Below are records; count the lines that hold the string "cause" and give only the count.

Saved entries:
▼

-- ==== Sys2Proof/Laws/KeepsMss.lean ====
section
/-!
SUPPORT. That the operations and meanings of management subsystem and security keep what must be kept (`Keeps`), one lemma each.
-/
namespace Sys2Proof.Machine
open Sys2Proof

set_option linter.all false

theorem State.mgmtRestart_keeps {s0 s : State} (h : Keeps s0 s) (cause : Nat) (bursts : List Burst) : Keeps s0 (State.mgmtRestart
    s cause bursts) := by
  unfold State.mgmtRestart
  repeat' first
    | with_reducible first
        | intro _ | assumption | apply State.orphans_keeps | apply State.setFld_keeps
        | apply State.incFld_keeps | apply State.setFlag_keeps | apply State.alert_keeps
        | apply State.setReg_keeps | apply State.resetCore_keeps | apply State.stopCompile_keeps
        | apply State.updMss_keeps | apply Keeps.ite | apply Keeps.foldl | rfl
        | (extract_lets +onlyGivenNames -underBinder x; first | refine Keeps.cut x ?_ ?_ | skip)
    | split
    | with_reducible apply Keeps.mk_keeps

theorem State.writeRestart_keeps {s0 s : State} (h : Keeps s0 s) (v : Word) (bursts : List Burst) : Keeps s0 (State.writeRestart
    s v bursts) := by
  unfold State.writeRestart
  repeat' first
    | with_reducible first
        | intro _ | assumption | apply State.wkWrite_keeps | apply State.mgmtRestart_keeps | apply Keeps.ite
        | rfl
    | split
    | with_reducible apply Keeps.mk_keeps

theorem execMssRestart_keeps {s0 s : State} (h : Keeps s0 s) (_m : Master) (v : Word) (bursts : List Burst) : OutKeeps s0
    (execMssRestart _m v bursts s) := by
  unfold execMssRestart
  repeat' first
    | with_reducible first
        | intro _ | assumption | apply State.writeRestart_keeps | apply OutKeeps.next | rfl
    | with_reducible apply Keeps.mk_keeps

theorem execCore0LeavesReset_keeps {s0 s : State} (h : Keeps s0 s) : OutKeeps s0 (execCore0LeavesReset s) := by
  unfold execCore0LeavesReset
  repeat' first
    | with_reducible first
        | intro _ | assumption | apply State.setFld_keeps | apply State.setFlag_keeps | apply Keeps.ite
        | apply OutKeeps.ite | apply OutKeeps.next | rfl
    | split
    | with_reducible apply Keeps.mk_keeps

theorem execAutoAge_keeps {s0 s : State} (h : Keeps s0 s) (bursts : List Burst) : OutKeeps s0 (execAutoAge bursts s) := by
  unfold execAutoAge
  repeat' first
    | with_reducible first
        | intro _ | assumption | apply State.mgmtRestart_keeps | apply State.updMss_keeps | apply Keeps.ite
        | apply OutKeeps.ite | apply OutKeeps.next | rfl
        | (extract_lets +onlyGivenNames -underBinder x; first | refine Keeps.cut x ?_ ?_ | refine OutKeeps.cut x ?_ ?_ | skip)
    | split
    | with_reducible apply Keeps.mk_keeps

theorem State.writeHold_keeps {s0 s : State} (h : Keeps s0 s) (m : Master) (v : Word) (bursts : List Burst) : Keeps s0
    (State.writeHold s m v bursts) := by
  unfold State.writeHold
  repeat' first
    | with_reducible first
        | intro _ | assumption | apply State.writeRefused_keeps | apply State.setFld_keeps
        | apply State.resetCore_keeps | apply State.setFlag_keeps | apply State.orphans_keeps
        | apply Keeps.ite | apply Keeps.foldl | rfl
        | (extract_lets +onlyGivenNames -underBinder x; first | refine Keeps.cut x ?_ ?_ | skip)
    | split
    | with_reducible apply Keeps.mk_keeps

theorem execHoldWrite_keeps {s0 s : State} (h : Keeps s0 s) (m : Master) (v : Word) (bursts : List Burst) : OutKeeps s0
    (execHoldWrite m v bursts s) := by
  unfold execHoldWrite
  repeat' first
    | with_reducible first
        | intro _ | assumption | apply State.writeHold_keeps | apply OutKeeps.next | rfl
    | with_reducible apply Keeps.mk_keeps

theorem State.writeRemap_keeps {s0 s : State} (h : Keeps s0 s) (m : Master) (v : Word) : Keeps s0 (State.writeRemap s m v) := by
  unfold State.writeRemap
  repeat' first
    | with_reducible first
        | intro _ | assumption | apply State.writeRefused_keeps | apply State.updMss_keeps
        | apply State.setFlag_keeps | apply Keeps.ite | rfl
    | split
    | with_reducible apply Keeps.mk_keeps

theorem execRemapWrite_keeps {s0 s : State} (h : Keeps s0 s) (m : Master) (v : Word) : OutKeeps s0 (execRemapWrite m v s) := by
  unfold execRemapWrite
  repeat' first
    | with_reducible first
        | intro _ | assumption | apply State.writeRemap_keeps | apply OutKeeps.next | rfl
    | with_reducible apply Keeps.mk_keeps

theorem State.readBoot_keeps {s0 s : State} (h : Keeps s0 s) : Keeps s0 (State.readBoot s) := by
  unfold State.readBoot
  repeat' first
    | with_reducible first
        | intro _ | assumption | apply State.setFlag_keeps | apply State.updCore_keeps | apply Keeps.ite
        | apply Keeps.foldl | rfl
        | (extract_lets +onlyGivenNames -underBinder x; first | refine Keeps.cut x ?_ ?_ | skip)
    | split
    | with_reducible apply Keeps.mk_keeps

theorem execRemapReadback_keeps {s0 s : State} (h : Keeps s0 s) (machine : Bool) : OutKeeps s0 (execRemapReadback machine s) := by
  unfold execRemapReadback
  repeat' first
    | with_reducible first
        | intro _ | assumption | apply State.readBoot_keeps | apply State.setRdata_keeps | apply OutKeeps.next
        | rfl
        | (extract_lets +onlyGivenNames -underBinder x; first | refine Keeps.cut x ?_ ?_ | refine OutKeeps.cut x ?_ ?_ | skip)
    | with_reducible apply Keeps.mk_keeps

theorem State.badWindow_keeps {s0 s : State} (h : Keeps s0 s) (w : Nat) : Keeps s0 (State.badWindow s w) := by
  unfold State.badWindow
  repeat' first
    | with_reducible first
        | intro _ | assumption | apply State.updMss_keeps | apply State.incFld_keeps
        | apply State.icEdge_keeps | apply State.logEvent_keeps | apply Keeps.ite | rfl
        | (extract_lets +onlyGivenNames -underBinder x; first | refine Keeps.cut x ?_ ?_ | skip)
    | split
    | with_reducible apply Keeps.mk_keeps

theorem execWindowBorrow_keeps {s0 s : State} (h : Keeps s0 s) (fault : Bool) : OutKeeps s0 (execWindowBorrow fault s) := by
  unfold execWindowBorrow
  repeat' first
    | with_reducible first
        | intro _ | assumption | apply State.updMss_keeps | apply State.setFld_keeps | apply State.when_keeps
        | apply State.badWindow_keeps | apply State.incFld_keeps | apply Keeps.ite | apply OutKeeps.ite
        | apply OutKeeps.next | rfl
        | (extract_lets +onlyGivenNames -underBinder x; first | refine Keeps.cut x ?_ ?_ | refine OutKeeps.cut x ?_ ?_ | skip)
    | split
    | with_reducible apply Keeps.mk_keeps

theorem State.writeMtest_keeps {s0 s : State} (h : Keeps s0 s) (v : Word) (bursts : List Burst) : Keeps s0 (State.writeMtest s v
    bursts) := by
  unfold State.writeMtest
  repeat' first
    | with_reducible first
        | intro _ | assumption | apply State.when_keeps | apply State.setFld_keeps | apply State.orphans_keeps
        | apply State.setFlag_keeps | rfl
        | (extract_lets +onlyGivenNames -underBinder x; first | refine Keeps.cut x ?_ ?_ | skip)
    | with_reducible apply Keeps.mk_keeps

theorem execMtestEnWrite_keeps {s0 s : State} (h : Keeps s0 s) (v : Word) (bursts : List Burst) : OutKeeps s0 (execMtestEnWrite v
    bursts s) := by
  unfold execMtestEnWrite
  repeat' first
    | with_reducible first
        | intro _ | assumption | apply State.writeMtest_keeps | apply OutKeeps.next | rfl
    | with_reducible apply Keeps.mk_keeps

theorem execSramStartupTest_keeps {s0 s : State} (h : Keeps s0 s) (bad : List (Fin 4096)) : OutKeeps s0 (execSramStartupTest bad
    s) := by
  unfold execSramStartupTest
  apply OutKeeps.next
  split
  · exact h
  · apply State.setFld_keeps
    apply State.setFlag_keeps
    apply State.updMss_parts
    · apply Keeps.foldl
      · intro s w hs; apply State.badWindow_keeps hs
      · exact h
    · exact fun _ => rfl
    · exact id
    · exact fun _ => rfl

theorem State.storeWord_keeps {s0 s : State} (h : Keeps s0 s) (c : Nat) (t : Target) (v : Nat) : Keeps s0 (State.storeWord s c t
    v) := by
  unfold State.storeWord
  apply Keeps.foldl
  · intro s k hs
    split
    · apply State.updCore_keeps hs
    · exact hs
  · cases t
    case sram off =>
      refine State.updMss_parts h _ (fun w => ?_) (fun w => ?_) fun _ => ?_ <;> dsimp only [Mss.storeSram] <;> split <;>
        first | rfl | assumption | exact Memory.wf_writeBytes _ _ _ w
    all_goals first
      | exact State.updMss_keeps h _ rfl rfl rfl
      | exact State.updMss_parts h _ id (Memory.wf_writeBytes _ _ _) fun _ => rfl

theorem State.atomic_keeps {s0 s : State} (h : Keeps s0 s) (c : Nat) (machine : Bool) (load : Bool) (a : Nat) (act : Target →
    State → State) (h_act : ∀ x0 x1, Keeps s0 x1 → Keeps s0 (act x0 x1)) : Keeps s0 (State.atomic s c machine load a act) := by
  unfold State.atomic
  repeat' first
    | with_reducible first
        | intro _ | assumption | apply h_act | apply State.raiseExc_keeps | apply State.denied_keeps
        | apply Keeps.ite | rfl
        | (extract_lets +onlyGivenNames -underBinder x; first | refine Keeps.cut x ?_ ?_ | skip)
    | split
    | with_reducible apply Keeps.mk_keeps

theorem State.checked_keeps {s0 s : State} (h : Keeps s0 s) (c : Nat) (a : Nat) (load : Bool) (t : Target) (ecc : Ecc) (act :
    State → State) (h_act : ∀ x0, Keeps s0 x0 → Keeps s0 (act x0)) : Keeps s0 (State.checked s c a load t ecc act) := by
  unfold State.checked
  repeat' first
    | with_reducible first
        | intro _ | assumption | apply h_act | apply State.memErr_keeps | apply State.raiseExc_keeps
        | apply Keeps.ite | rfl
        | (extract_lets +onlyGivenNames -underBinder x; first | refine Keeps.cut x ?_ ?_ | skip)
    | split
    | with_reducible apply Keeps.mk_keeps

▲

Written reply:
2